The U.S. action has been expected by producers and consumers on both sides of the border, and U.S. lumber prices have risen 30% over the past few months in anticipation of the duty. The current price jump will buffer the immediate impact on Canadian producers, Susan Yurkovich, President of the BC Lumber Trade Council, said at a news conference in Vancouver Tuesday.
However, Yurkovich cautioned, lumber prices are volatile, and she fears smaller B.C. companies will be hit the hardest when the next price dip occurs.
"This is going to create a constraint for B.C. companies that are operating here," she said. "Prices are volatile – they go up and they go down, and we don't know what the actual impact on B.C. industry in total will be."

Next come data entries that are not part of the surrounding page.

/-- A frame on the link that ends without a reply of its own: a begun reply fails its attempt (R22, R23), a late frame
belongs to no attempt (R23), and outside them there is no frame. -/
def Device.frameEnds (d : Device) (quiet : Bool) : Device :=
  match d.clc.exchange with
  | none => d
  | some x =>
    match x.step with
    | .receiving => d.attemptFailed x quiet
    | .lateFrame => d.lateFrameEnds x quiet
    | .sending | .window | .waitQuiet => d

/-- A reply frame that has ended with a good CRC. Without a begun frame there is no reply (R22); a LEN not permitted
discards it (R22; DEDUCED, log entry 7, safe), a TYPE not accepted fails the attempt (R23), and otherwise the exchange
succeeds and the result is handed on (R24). A late frame ends unused (R23). -/
def Device.takeReply (d : Device) (kind : ReplyKind) (lengthOk : Bool) (result : Request → Device → Device) : Device :=
  match d.clc.exchange with
  | none => d
  | some x =>
    if x.step = .receiving ∧ (lengthOk && x.request.accepts kind) = true then result x.request d.exchangeOk
    else d.frameEnds false

/-! ### Results at the FTU (R45 to R48) -/

/-- The sequence ends COMPLETE now (R50). -/
def Device.completeRead (d : Device) : Device := d.onFtu fun ftu => ftu.endComplete d.clock

/-- OPENED at the FTU (R45): the BUSY count goes back to 0 at each (R47). -/
def Device.readOpened (d : Device) (available : Nat) : Device :=
  match d.ftu.read with
  | none => d
  | some read =>
    let d := d.onFtu fun ftu => { ftu with busyCount := 0 }
    if read.start < available then
      (d.onFtu fun ftu => { ftu with read := some ⟨read.start, 32, true⟩, toggle := false }).offerRead (.fetch false)
    else d.completeRead

/-- A reply that advances nothing is counted; the twentieth in a row ends the sequence INCOMPLETE (R47). -/
def Device.countBusy (d : Device) (next : Device → Device) : Device :=
  let d := d.onFtu fun ftu => { ftu with busyCount := ftu.busyCount + 1 }
  if Config.busyLimit ≤ d.ftu.busyCount then d.onFtu Ftu.endIncomplete else next d

/-- BUSY at the FTU: a wait of 100 ms (R45, R47). -/
def Device.readBusy (d : Device) : Device :=
  if d.ftu.read.isSome then
    d.countBusy fun d => d.onFtu fun ftu => { ftu with busyWait := d.timer Config.busyWait }
  else d

/-- The read exchange that the sequence offers where it stands: OPEN-READ in step OPENING, FETCH in step FETCHING. -/
def Ftu.nextRequest (ftu : Ftu) (read : CurrentRead) : Request :=
  if read.fetching then .fetch ftu.toggle else .openRead read.start 32

/-- The FTU offers its next exchange again (R47). With the link DOWN the offer is refused and the sequence ends: DEDUCED
(log entry 11), unsafe. -/
def Device.offerAgain (d : Device) : Device :=
  match d.ftu.read with
  | none => d
  | some read => d.offerRead (d.ftu.nextRequest read)

/-- An accepted frame without its records: BUSY count 0, budget reduced, toggle flipped (R46). -/
def Ftu.frameTaken (ftu : Ftu) (read : CurrentRead) (count : Nat) : Ftu :=
  { ftu with read := some { read with budget := read.budget - count }, toggle := !ftu.toggle }

/-- After an accepted frame: the sequence ends COMPLETE at the end flag; a used budget ends the read, and the sequence
INCOMPLETE at start index 64; otherwise FETCH goes on (R46, R48). The next read stands with its budget of 32 from its
beginning in step OPENING on, before OPENED sets it (R45): DESIGN CHOICE (log entry 29), safe. -/
def Device.afterFrame (d : Device) (endFlag : Bool) : Device :=
  match d.ftu.read with
  | none => d
  | some read =>
    if endFlag then d.completeRead
    else if 0 < read.budget then d.offerRead (.fetch d.ftu.toggle)
    else if read.start < 64 then
      (d.onFtu fun ftu => { ftu with read := some ⟨read.start + 32, 32, false⟩ }).offerRead
        (.openRead (read.start + 32) 32)
    else d.onFtu Ftu.endIncomplete

/-! ### Identity (R1, R12, R29) -/

/-- The identity written into the Bay Record with what follows from it: channels 1..16 take the profile, and HEAT, LAMP
and FAULT become INITIAL (R1, R12, R63). -/
def Device.writeIdentity (d : Device) (id : CoachIdentity) : Device :=
  let d := (d.setIdentity (some id)).takeProfile id
  let d := d.onHp fun hp => { hp with firstRun := true }
  d.onSc fun sc => { sc with heat := ⟨.initial, false⟩, lamp := ⟨.initial, false⟩, fault := ⟨.initial, false⟩ }

/-- Identification has succeeded: identity written, last-seen change count set, poll timer started with a POLL due at
once (R29, R33, R36). -/
def Device.identified (d : Device) (idn profile : List Byte) : Device :=
  (d.writeIdentity (readIdentity idn profile)).onClc fun clc =>
    { clc with heldIdentity := none, changeCount := some (identityChangeCount idn), pendingPoll := true,
               pollTimer := d.timer Config.pollPeriod }

/-! ### Unplug and phase changes (R28, R34, R38, R41, R51) -/

/-- The CLC at the unplug event (R38). The timers, the pending set and the exchange in flight end; the last STATUS, its
state and the change count are kept. -/
def Clc.unplugged (clc : Clc) : Clc :=
  { clc with
    plug := false, plugFilter := none, linkUp := false, exchange := none, pendingId := false, pendingPoll := false,
    pendingRead := none, heldIdentity := none, retryTimer := none, pollTimer := none }

/-- A read exchange is in flight or pending, so that an unplug hands an abort to the FTU (R37, R38). -/
def Clc.carriesRead (clc : Clc) : Bool :=
  clc.pendingRead.isSome ||
    match clc.exchange with
    | none => false
    | some x =>
      match x.request with
      | .openRead _ _ | .fetch _ => true
      | .identify | .getProfile | .poll => false

/-- The unplug at CLC and FTU (R38, R51). -/
def Device.unplugLink (d : Device) : Device :=
  let d := if d.clc.carriesRead then d.onFtu Ftu.endAborted else d
  d.onClc Clc.unplugged

/-- The CLC at a phase change: a new coach at COUPLING (R28); the last STATUS goes at VACANT (R34, R35). -/
def Clc.onPhase (clc : Clc) (new : Phase) : Clc :=
  match new with
  | .coupling =>
    { clc with
      linkUp := false, exchange := none, pendingId := true, pendingPoll := false, pendingRead := none,
      heldIdentity := none, retryTimer := none, pollTimer := none, lastStatus := none, tcState := .none,
      changeCount := none }
  | .vacant => { clc with lastStatus := none, tcState := .none }
  | .coupled | .preparing | .ready | .clearing | .cleared | .departing => clc

/-- The FTU at a phase change: reset at VACANT and COUPLING (R41); a running sequence ends ABORTED and the refresh
timer stops at DEPARTING (R44, R51; with no sequence running the rest stays, DEDUCED, log entry 12, unsafe); the exit
from COUPLING requests the first sequence (R42). -/
def Ftu.onPhase (ftu : Ftu) (old new : Phase) : Ftu :=
  match new with
  | .vacant | .coupling => Ftu.reset
  | .departing => { ftu.endAborted with refreshTimer := none }
  | .coupled | .preparing => if old = .coupling then { ftu with reread := true } else ftu
  | .ready | .clearing | .cleared => ftu

end Sys2Proof.Machine
end

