-- ==== Sys2Proof/Machine/DepotLine.lean ====
section
/-! DEFINITION. The commands of the Depot Line: quiet, backoff, sending, collisions, reception, Peer Table (Chapter 8;
R127 to R129, R160 to R162). -/

namespace Sys2Proof.Machine

/-! ### Contest (R127 to R129) -/

/-- The bay returns from CLEARING to READY by a drop or a lost contest, and sets the retry hold (R128, R129). -/
def Device.loseContest (d : Device) : Device :=
  (d.setPhase .ready).onCu fun cu => { cu with retryHold := true }

/-- One key is lower than another: by M, then by station number (R129). -/
def ContestKey.lower (a b : ContestKey) : Bool :=
  decide (a.minutes < b.minutes) || (a.minutes == b.minutes && decide (a.station < b.station))

/-- A peer's CLEARING NOTICE beats the own key in WINDOW (R129). An entry without M never does. -/
def Device.beatenBy (d : Device) (e : PeerEntry) : Bool :=
  match d.cu.key, e.minutes with
  | some key, some minutes =>
    d.cu.phase == .clearing && d.cu.intent == .window && e.phase == .clearing
      && ContestKey.lower ⟨minutes, e.station⟩ key
  | _, _ => false

/-- A peer transition into CLEARED restarts the spacing timer, and in CLEARING that is a lost contest (R127, R129). -/
def Device.peerCleared (d : Device) : Device :=
  let d := d.onCu fun cu => { cu with spacing := d.spacingTimer }
  if d.cu.phase = .clearing then d.loseContest else d

/-- What a new or refreshed entry does to the spacing timer and the contest (R127, R129, R151). -/
def Device.contest (d : Device) (e : PeerEntry) : Device :=
  let d := if e.intoCleared then d.peerCleared else d
  if d.beatenBy e then d.loseContest else d

/-- A dropped NOTICE at the CU: the first that shows CLEARING, still awaited, returns the bay to READY (R128), also where
its snapshot is from an earlier stay in CLEARING: DESIGN CHOICE (log entry 37), unsafe. -/
def Device.noticeDropped (d : Device) (snap : Snapshot) : Device :=
  if snap.phase = .clearing ∧ d.cu.phase = .clearing ∧ d.cu.intent = .awaiting then d.loseContest else d

/-- A completed NOTICE at the CU: the first that shows CLEARING records the key and starts the intent window; a later
one replaces the M of the key (R128). One whose snapshot is from an earlier stay in CLEARING counts like any other:
DESIGN CHOICE (log entry 37), unsafe. -/
def Device.noticeShown (d : Device) (snap : Snapshot) : Device :=
  if snap.phase = .clearing ∧ d.cu.phase = .clearing then
    match d.cu.intent with
    | .none => d
    | .awaiting =>
      d.onCu fun cu =>
        { cu with
          intent := .window, intentTimer := d.timer Config.intentWindow,
          key := some ⟨snap.minutes.getD 65535, d.conf.station⟩ }
    | .window => d.onCu fun cu => { cu with key := some ⟨snap.minutes.getD 65535, d.conf.station⟩ }
  else d

/-! ### Completion and drop (R14, R106, R145, R146) -/

/-- A section at the completion of a NOTICE: DIRTY in the snapshot and DIRTY now with a clear mark becomes CLEAN
(R14). -/
def Section.completed (x : Section) (snap : SectionStatus) : Section :=
  if snap = .dirty ∧ x.status = .dirty ∧ x.mark = false then { x with status := .clean } else x

/-- The four sections at the completion of a NOTICE (R14). -/
def Device.completeSections (d : Device) (snap : Snapshot) : Device :=
  d.onSc fun sc =>
    { sc with
      phase := sc.phase.completed snap.phaseStatus, heat := sc.heat.completed snap.heatStatus,
      lamp := sc.lamp.completed snap.lampStatus, fault := sc.fault.completed snap.faultStatus }

/-- The frame in flight leaves the line and the queue. -/
def Device.endFlight (d : Device) : Device := d.onLu fun lu => { lu with flight := none, sending := false }

/-- The own attempt ends with the frame complete: the receiver is IDLE and waits for quiet (R141, R146). -/
def Device.completeFlight (d : Device) : Device := d.endFlight.leaveFrame .idle

/-- The NOTICE in flight whose attempt is being driven. -/
def Lu.sendingNotice (lu : Lu) : Option Snapshot :=
  match lu.sending, lu.flight with
  | true, some ⟨.notice snap, _, _⟩ => some snap
  | _, _ => none

/-- NOTICE_COMPLETION (R146): section statuses (R14), announced claim and pending raise (R106), intent window (R128). -/
def execNoticeCompletion (s : State) : Result :=
  s.did fun d =>
    match d.lu.sendingNotice with
    | none => d
    | some snap =>
      close (d.completeFlight.completeSections snap)
        (((d.completeFlight.completeSections snap).announce snap.q).noticeShown snap)

/-- A LIST has left the queue: a place is free and the reply offers its next frame (R146, R167). The moment is kept for
a QUERY that falls at it (R168). -/
def Device.listLeaves (d : Device) : Device := d.lineEventNow.continueReply

/-- LIST_COMPLETION (R146). -/
def execListCompletion (s : State) : Result :=
  s.did fun d => if d.lu.sendingList then close d d.completeFlight.listLeaves else d

/-- The content of a dropped frame handed on (R146). -/
def Device.handDrop (d : Device) : FlightContent → Device
  | .notice snap => d.noticeDropped snap
  | .list _ => d.listLeaves

/-- The own attempt is over without completing: the station drives no more, its receiver goes on with the frame on the
line (R145). -/
def Device.stopDriving (d : Device) : Device := d.lineBusy.onLu fun lu => { lu with sending := false }

/-- A failed attempt of the frame in flight: below 6 it stays in flight with one failed attempt more, at 6 it is dropped
(R146). -/
def Device.failAttempt (d : Device) (flight : Flight) : Device :=
  if flight.failed + 1 < Config.maxAttempts then
    d.onLu fun lu => { lu with flight := some { flight with failed := flight.failed + 1 } }
  else (d.endFlight.countDropped).handDrop flight.content

/-- COLLISION (R145). -/
def execCollision (s : State) : Result :=
  s.did fun d =>
    match d.lu.sending, d.lu.flight with
    | true, some flight => close d (d.stopDriving.countCollision.failAttempt flight)
    | _, _ => d

/-! ### The line (R141, R142, R144, R148) -/

/-- LINE_QUIET (R141): SKIPPING ends, and a pending send starts its backoff (R144). -/
def execLineQuiet (s : State) : Result :=
  s.did fun d =>
    if d.sc.mode.hears && !d.lu.sending then
      d.onExpiry d.lu.quietTimer fun t =>
        (t.onLu fun lu =>
          { lu with
            quiet := true, quietTimer := none,
            receiver := if lu.receiver = .skipping then .idle else lu.receiver }).seekLine
    else d

/-- A start bit of another node (R141, R144): after quiet it begins a frame and ends a backoff; before quiet it belongs
to no frame. Either way the 15 bit times count again. -/
def Device.startBit (d : Device) : Device :=
  if d.lu.quiet then
    d.lineBusy.onLu fun lu =>
      { lu with backoff := none, receiver := if lu.receiver = .idle then .assembling else lu.receiver }
  else d.lineBusy

/-- LINE_START_BIT (R141). -/
def execLineStartBit (s : State) : Result :=
  s.did fun d => if d.sc.mode.hears && !d.lu.sending then d.startBit else d

/-- BACKOFF_EXPIRY (R144). -/
def execBackoffExpiry (s : State) : Result :=
  s.did fun d =>
    if d.sc.mode.speaks && d.lu.quiet then d.onExpiry d.lu.backoff fun t => t.chooseFrame.beginAttempt else d

/-- NOTICE_HOLDBACK_EXPIRY (R148). -/
def execNoticeHoldbackExpiry (s : State) : Result :=
  s.did fun d =>
    match d.lu.lastNotice with
    | none => d
    | some t => (d.reach (t + Config.noticeSpacing)).seekLine

/-- LINE_GAP_TIMEOUT (R142): the receiver is IDLE directly, and the gap is counted. The quiet of the line is left to
LINE_QUIET: DEDUCED (log entry 23), safe. -/
def execLineGapTimeout (s : State) : Result :=
  s.did fun d => if d.receives then (d.onLu fun lu => { lu with receiver := .idle }).countGap else d

/-- What was found at the CRC byte: a wrong CRC, or its own framing error (R142). -/
def foundAtCrc : FrameFault → Bool
  | .crc => true
  | .framing inCrc => inCrc
  | .notPre | .kind | .address | .length => false

/-- FRAME_FORMAT_ERROR (R142). -/
def execFrameFormatError (found : FrameFault) (s : State) : Result :=
  s.did fun d => if d.receives then d.discardFrame (foundAtCrc found) else d

/-! ### Station Control at a valid frame (R143, R160 to R162) -/

/-- The LU stops at the entry to CONFLICT: nothing is driven, the queue is emptied, the reply in progress ends, and an
abandoned NOTICE is handed to the CU as a drop; neither counter moves (R150, R166). -/
def Device.silence (d : Device) : Device :=
  let flight := d.lu.flight
  let d := d.onLu fun lu =>
    { lu with backoff := none, sending := false, flight := none, unbegun := false, lists := [], reply := none }
  match flight with
  | some ⟨.notice snap, _, _⟩ => d.noticeDropped snap
  | _ => d

/-- NUMBER_CONFLICT latched and the conflict quiet timer started at 60 s (R162). -/
def Device.latchConflict (d : Device) : Device :=
  d.onSc fun sc =>
    { sc with
      alarms := { sc.alarms with numberConflict := true }, conflictTimer := d.timer Config.conflictQuiet }

/-- Entry to CONFLICT (R162). The LU stops before STATION joins the block set: DEDUCED (log entry 13), unsafe. -/
def Device.enterConflict (d : Device) : Device :=
  let d := d.silence.latchConflict
  let d := d.onSc fun sc => { sc with mode := .conflict, rejoin := none, listenTimer := none }
  d.onHcu fun hcu => { hcu with rejoinCap := none }

/-- A number conflict reported to SC (R143, R162): in CONFLICT it restarts the quiet timer. The moment is kept for a QUERY
that falls at it (R168). -/
def Device.numberConflict (d : Device) : Device :=
  if d.sc.mode.speaks then d.lineEventNow.enterConflict else d.lineEventNow.latchConflict

/-- Line activity handed to SC (R143, R160): the silence timer restarts, and in ISOLATED the first frame begins a rejoin
period with its cap (R115, R161). -/
def Device.lineActivity (d : Device) : Device :=
  let d := d.onSc fun sc => { sc with silence := d.timer Config.silenceTime }
  if d.sc.mode = .isolated ∧ d.sc.rejoin = none then
    (d.onSc fun sc => { sc with rejoin := some 2 }).onHcu fun hcu => { hcu with rejoinCap := some hcu.stage }
  else d

/-- FROM is 1..63 and TO is 0..63 (R142). -/
def addressesOk (sender dest : Byte) : Bool :=
  decide (1 ≤ sender.toNat) && decide (sender.toNat ≤ 63) && decide (dest.toNat ≤ 63)

/-- The end of a frame that the receiver has assembled (R142, R143). A FROM, TO or LEN out of its range discards it
(DEDUCED, log entry 7, safe). The own number in FROM is a number conflict and used for nothing else; any other frame is
line activity, which is taken first, and goes to `use` (the order: DESIGN CHOICE, log entry 32, unsafe). -/
def Device.takeFrame (d : Device) (sender dest : Byte) (lengthOk : Bool) (use : Device → Device) : Device :=
  if !(addressesOk sender dest && lengthOk) then d.discardFrame false
  else if sender.toNat = d.conf.station then close d (d.leaveFrame .idle).numberConflict
  else close d (use (d.leaveFrame .idle).lineActivity)

/-- A valid frame with the own number may end at the moment at which a QUERY is accepted (R168): DESIGN CHOICE (log entry
35), safe. -/
def Device.conflictBesideQuery (d : Device) (sender dest : Byte) (lengthOk : Bool) : Bool :=
  d.atLineEvent && addressesOk sender dest && lengthOk && sender.toNat == d.conf.station

/-- A frame of another node at its end: without a frame being assembled nothing is received (R141), but for a number
conflict beside a QUERY (R168). -/
def Device.receiveFrame (d : Device) (sender dest : Byte) (lengthOk : Bool) (use : Device → Device) : Device :=
  if d.receives || d.conflictBesideQuery sender dest lengthOk then d.takeFrame sender dest lengthOk use else d

/-! ### NOTICE, LIST, Peer Table (R143, R151, R152) -/

/-- The Peer Table with the entry of a NOTICE made or refreshed (R151). -/
def Device.putNotice (d : Device) (entry : PeerEntry) : Device :=
  d.onLu fun lu => { lu with peers := putPeer entry lu.peers }

/-- A NOTICE of a peer (R151): refused as a format error, or entered, and the entry handed to the CU, which evaluates
LANE and then tests it for a transition into CLEARED and for a CLEARING key. -/
def Device.takeNotice (d : Device) (station : Nat) (payload : List Byte) : Device :=
  if noticeOk payload then
    (close d (d.putNotice
      (noticeEntry station payload ((findPeer d.lu.peers station).map PeerEntry.phase) d.clock))).contest
        (noticeEntry station payload ((findPeer d.lu.peers station).map PeerEntry.phase) d.clock)
  else d.countFormat

/-- NOTICE_RECEIVED (R151). -/
def execNoticeReceived (sender dest : Byte) (payload : List Byte) (s : State) : Result :=
  s.did fun d => d.receiveFrame sender dest (lengthIs payload 16) fun d => d.takeNotice sender.toNat payload

/-- LIST_RECEIVED (R143): ignored apart from counting as line activity. -/
def execListReceived (sender dest : Byte) (s : State) : Result :=
  s.did fun d => d.receiveFrame sender dest true fun d => d

/-- PEER_ENTRY_EXPIRY (R152): the entry is removed, and LANE is evaluated. -/
def execPeerEntryExpiry (station : Nat) (s : State) : Result :=
  s.did fun d =>
    match findPeer d.lu.peers station with
    | none => d
    | some e =>
      close d ((d.reach (e.heard + Config.peerExpiry)).onLu fun lu => { lu with peers := dropPeer station lu.peers })

end Sys2Proof.Machine
end

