-- ==== Sys2Proof/Safety.lean ====
section
/-! DEFINITION. What the statements about the station speak of: what the following-up of an event (`close`) leaves
alone, and the invariants that every step keeps. -/

namespace Sys2Proof.Machine

/-! ### Following-up (Chapters 1, 6, 7, 8) -/

/-- What no following-up of an event writes, whatever happens: the clock, the inputs, the mode with its timers, the
configuration and the alarm latches, the plan and the hold lane set, the plug state, the probe values, the shed sense
with its flag and hold-off, the overcurrent lockout, the rejoin cap, Qa, the contactor check, the claim tick timer, and
everything in the Line Unit but an early NOTICE request and a backoff that starts. -/
structure FollowedCore (a b : Device) : Prop where
  clock : b.clock = a.clock
  pins : b.pins = a.pins
  sc : b.sc = { a.sc with phase := b.sc.phase, heat := b.sc.heat, lamp := b.sc.lamp, fault := b.sc.fault }
  plug : b.clc.plug = a.clc.plug ∧ b.clc.plugFilter = a.clc.plugFilter
  probe : b.hp.toInUse = a.hp.toInUse ∧ b.hp.probeLast = a.hp.probeLast
  hcu : b.hcu =
    { a.hcu with
      stage := b.hcu.stage, grant := b.hcu.grant, target := b.hcu.target, raise := b.hcu.raise,
      window := b.hcu.window, settling := b.hcu.settling, faultLockout := b.hcu.faultLockout,
      monitor := b.hcu.monitor, monitorTimer := b.hcu.monitorTimer, pull := b.hcu.pull,
      pullTimer := b.hcu.pullTimer, energy := b.hcu.energy, sat := b.hcu.sat }
  /-- a following-up raises no stage, no grant and no pending raise -/
  lower : b.hcu.stage ≤ a.hcu.stage ∧ (b.hcu.grant = a.hcu.grant ∨ b.hcu.grant = 0)
    ∧ (b.hcu.raise = a.hcu.raise ∨ b.hcu.raise = none)
  /-- a pending raise of one step stays one of one step -/
  step : (∀ r, a.hcu.raise = some r → r ≤ a.hcu.stage + 1) → ∀ r, b.hcu.raise = some r → r ≤ b.hcu.stage + 1
  plan : b.cu.plan = a.cu.plan ∧ b.cu.holdLanes = a.cu.holdLanes
  lu : b.lu = { a.lu with unbegun := b.lu.unbegun, backoff := b.lu.backoff }
  unbegun : a.lu.unbegun = true → b.lu.unbegun = true
  backoff : a.lu.backoff.isSome = true → b.lu.backoff = a.lu.backoff

/-- What a following-up keeps of the coach while no coupling begins: the identity, the link state and the STATUS held,
an exchange in flight, the records of the Fault Table with its flags, count, endings and age timer, the channels'
numbers, statuses and last values with the retest, age and signal timers, the HP's values but a claim forced to 0, and
the energy counter. VACANT and DEPARTING are left by coupling alone. -/
structure Stays (a b : Device) : Prop where
  identity : b.identity = a.identity
  clc : b.clc =
    { a.clc with
      exchange := b.clc.exchange, pendingId := b.clc.pendingId, pendingPoll := b.clc.pendingPoll,
      pendingRead := b.clc.pendingRead }
  exchange : a.clc.exchange.isSome = true →
    b.clc.exchange = a.clc.exchange ∧ b.clc.pendingId = a.clc.pendingId ∧ b.clc.pendingPoll = a.clc.pendingPoll
  records : b.ftu.table.map FaultEntry.record = a.ftu.table.map FaultEntry.record
  ftu : b.ftu.blockingDropped = a.ftu.blockingDropped ∧ b.ftu.overflow = a.ftu.overflow
    ∧ b.ftu.lastEnding = a.ftu.lastEnding ∧ b.ftu.lastComplete = a.ftu.lastComplete ∧ b.ftu.ageTimer = a.ftu.ageTimer
  /-- a sequence that runs goes on as it stands -/
  reading : a.ftu.read.isSome = true →
    b.ftu.read = a.ftu.read ∧ b.ftu.toggle = a.ftu.toggle ∧ b.ftu.busyCount = a.ftu.busyCount
      ∧ b.ftu.busyWait = a.ftu.busyWait ∧ b.ftu.table = a.ftu.table
      ∧ b.ftu.droppedInSequence = a.ftu.droppedInSequence
  channels : b.ltu.channels.map (fun c => (c.num, c.status, c.lastV, c.lastI, c.masked))
    = a.ltu.channels.map (fun c => (c.num, c.status, c.lastV, c.lastI, c.masked))
  timers : b.ltu.retestTimer = a.ltu.retestTimer ∧ b.ltu.ageTimer = a.ltu.ageTimer
    ∧ b.ltu.signalTimer = a.ltu.signalTimer
  hp : b.hp = { a.hp with q := b.hp.q } ∧ (b.hp.q = a.hp.q ∨ b.hp.q = 0)
  /-- a claim forced to 0 takes the grant with it -/
  claim : a.hcu.grant ≤ a.hp.q → b.hcu.grant ≤ b.hp.q
  energy : b.hcu.energy = a.hcu.energy ∧ b.hcu.sat = a.hcu.sat
  phase : (a.cu.phase = .vacant ∨ a.cu.phase = .departing) → b.cu.phase = a.cu.phase
  /-- a bay with an identified coach stays one -/
  coach : a.cu.phase.identified = true → b.cu.phase.identified = true

/-- What a following-up leaves when coupling begins in it (R27, R28, R137): the bay is in COUPLING, the coach is torn
down, and IDENTIFY is being sent. -/
structure Couples (b : Device) : Prop where
  phase : b.cu.phase = .coupling
  identity : b.identity = none
  exchange : b.clc.exchange = some ⟨.identify, 1, .sending, none⟩
  clc : b.clc = { Clc.reset b.clc.plugFilter with plug := b.clc.plug, exchange := b.clc.exchange }
  ftu : b.ftu = Ftu.reset
  channels : ∀ c ∈ b.ltu.channels, c.num ≤ 16 → c = Channel.off c.num
  hp : b.hp = { Hp.reset with toInUse := b.hp.toInUse, probeLast := b.hp.probeLast }
  stage : b.hcu.stage = 0 ∧ b.hcu.grant = 0 ∧ b.hcu.energy = 0 ∧ b.hcu.sat = false ∧ b.hcu.window = .none
  cu : b.cu.matchState = .none ∧ b.cu.intent = .none ∧ b.cu.presence = none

The BC Lumber Trade Council is already working with the provincial and federal governments to find ways of reducing those inevitable impacts, such as providing transitioning funds for workers who lose their jobs, Yurkovich said.
Council co-chair Duncan Davies, CEO of Vancouver-based Interfor, said the immediate impact on his company will be reduced profitability. He referred to the U.S. action as "a shakedown," by U.S. producers.
The Department of Commerce levied the duties after investigating five Canadian lumber companies. It assigned specific rates to each company. They are:
•J.D. Irving, 3.02%
•Resolute Forest Products, 12.82%
•West Fraser Timber, 24.12%.
The rest of the Canadian industry is being levied an average of these five rates but will be penalized further as the rates will be retroactive to Jan. 31.
Yurkovich called the process unprecedented and arbitrary. It makes no sense, she said, other than to pit Canadian companies against each other, as some will be paying more than others.
"It's one of the particularly egregious pieces of what came out of yesterday," she said of the U.S. ruling. “These duties are unwarranted, and this determination is completely without merit."
The duty will affect U.S. consumers as well, Yurkovich said, by driving up the price of housing. U.S. lumber demand exceeds what that country's own industry produces, and the difference has traditionally been made up by Canada.
Forest Products Association of Canada chief executive Derek Nighbor said in a news release that the association expects the duties will ultimately hurt "hard working men and women in our mill communities across Canada.”
Meanwhile, the U.S. Lumber Coalition applauded the ruling, saying it is the first step in levelling the playing field between Canadian and American producers. Their goal is to expand their industry, Cameron Krauss, legal chair of the U.S. Lumber Coalition and a senior vice-president of Oregon's Seneca Sawmill, said in a news release.
He said the Department of Commerce ruling "confirms that Canadian lumber mills are subsidized by their government and benefit from timber pricing policies and other subsidies which harm U.S. manufacturers and workers."
Not all Americans support that stand. The U.S. National Association of Home Builders says that even a 15% tariff would cost 4,600 American jobs and $265 million in lost wages and salaries in the U.S. residential construction and renovation industry alone.
NAHB Chairman Granger MacDonald, a homebuilder and developer from Kerrville, Texas, said the association is "deeply disappointed in this short-sighted action by the U.S. Department of Commerce that will ultimately do nothing to resolve issues causing the U.S.-Canadian lumber trade dispute but will negatively harm American consumers and housing affordability."
The Canadian government called the duties baseless and unfounded.
"The government of Canada disagrees strongly with the U.S. Department of Commerce's decision to impose an unfair and punitive duty," Natural Resources Minister Jim Carr and Foreign Affairs Minister Chrystia Freeland said in a statement.